* WHAT TO PRODUCE
Your answer should be the exact lines of the data below from the one containing "have half : (b.toNat" through the one containing "(byteOf (flagByte bs)).getLsbD"; please include nothing else.

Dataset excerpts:

:::

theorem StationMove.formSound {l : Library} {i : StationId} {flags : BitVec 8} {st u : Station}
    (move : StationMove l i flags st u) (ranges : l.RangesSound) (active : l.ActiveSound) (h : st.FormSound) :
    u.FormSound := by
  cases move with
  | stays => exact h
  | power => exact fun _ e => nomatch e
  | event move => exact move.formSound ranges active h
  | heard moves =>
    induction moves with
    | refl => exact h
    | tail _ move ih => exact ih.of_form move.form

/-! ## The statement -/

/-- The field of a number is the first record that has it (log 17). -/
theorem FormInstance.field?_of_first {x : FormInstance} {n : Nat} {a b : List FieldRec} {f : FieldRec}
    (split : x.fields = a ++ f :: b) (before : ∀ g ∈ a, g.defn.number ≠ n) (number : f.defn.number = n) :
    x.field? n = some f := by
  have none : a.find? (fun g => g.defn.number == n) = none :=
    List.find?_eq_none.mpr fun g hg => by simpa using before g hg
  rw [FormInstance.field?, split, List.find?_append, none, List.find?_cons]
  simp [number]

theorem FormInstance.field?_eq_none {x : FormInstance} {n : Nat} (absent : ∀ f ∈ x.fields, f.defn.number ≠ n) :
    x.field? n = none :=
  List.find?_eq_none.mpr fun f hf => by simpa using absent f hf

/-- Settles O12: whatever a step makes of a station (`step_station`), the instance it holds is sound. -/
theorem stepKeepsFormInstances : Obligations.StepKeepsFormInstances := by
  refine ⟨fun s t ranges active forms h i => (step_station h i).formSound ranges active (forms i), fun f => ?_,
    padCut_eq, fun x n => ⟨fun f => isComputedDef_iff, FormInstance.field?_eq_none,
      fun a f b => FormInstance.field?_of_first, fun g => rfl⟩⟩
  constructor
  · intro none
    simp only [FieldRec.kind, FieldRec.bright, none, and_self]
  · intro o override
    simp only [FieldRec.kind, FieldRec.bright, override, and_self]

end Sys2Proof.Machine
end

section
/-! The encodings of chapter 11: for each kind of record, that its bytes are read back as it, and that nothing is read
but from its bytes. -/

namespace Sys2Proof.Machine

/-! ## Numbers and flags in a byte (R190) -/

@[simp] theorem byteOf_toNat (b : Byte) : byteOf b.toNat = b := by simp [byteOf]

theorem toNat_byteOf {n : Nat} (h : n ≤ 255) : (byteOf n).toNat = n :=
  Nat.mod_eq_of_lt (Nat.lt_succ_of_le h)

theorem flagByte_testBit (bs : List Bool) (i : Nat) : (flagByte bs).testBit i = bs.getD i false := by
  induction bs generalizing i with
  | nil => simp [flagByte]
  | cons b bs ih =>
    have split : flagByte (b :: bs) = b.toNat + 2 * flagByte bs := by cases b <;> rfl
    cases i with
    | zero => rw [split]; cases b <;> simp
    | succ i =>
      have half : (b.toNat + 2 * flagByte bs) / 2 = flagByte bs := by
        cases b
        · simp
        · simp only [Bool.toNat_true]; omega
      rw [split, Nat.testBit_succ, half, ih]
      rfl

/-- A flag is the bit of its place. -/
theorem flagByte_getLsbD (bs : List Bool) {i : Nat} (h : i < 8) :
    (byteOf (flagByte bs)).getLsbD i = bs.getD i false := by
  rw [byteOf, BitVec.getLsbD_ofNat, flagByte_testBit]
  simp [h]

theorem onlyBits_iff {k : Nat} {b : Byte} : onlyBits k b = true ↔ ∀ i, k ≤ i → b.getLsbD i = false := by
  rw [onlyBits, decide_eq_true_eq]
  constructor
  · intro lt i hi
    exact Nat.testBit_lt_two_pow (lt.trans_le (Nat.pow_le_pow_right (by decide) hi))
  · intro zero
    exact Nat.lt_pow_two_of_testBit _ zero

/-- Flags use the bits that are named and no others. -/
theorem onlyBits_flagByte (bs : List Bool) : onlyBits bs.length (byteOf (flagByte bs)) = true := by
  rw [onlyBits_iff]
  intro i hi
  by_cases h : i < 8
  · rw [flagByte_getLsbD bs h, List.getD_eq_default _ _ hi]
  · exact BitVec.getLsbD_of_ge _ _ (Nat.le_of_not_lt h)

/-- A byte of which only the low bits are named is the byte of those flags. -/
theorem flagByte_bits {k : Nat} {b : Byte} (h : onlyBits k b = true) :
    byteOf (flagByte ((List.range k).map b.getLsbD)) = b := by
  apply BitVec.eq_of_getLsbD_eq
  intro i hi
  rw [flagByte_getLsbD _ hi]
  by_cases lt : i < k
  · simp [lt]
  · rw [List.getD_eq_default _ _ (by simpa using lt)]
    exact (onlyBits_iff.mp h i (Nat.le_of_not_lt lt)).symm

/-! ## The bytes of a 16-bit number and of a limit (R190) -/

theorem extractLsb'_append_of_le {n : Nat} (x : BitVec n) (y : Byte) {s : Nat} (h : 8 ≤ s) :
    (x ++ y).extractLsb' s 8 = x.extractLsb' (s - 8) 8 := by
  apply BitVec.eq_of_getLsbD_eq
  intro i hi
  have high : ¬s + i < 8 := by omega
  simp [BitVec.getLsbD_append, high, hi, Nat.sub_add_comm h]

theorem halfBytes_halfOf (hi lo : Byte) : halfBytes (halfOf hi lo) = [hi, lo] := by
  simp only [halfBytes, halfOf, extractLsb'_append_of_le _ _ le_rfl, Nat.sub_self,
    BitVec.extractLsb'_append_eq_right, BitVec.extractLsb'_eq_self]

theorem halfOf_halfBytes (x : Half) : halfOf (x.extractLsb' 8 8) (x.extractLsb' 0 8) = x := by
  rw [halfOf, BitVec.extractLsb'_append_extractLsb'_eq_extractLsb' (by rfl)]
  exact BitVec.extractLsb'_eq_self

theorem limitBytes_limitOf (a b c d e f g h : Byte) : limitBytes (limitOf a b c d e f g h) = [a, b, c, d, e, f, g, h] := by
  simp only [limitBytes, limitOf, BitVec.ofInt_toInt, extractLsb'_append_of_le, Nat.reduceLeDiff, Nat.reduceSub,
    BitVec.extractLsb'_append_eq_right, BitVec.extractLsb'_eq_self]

:::

* SOLUTION FOR THIS EXERCISE
      have half : (b.toNat + 2 * flagByte bs) / 2 = flagByte bs := by
        cases b
        · simp
        · simp only [Bool.toNat_true]; omega
      rw [split, Nat.testBit_succ, half, ih]
      rfl

/-- A flag is the bit of its place. -/
theorem flagByte_getLsbD (bs : List Bool) {i : Nat} (h : i < 8) :
    (byteOf (flagByte bs)).getLsbD i = bs.getD i false := by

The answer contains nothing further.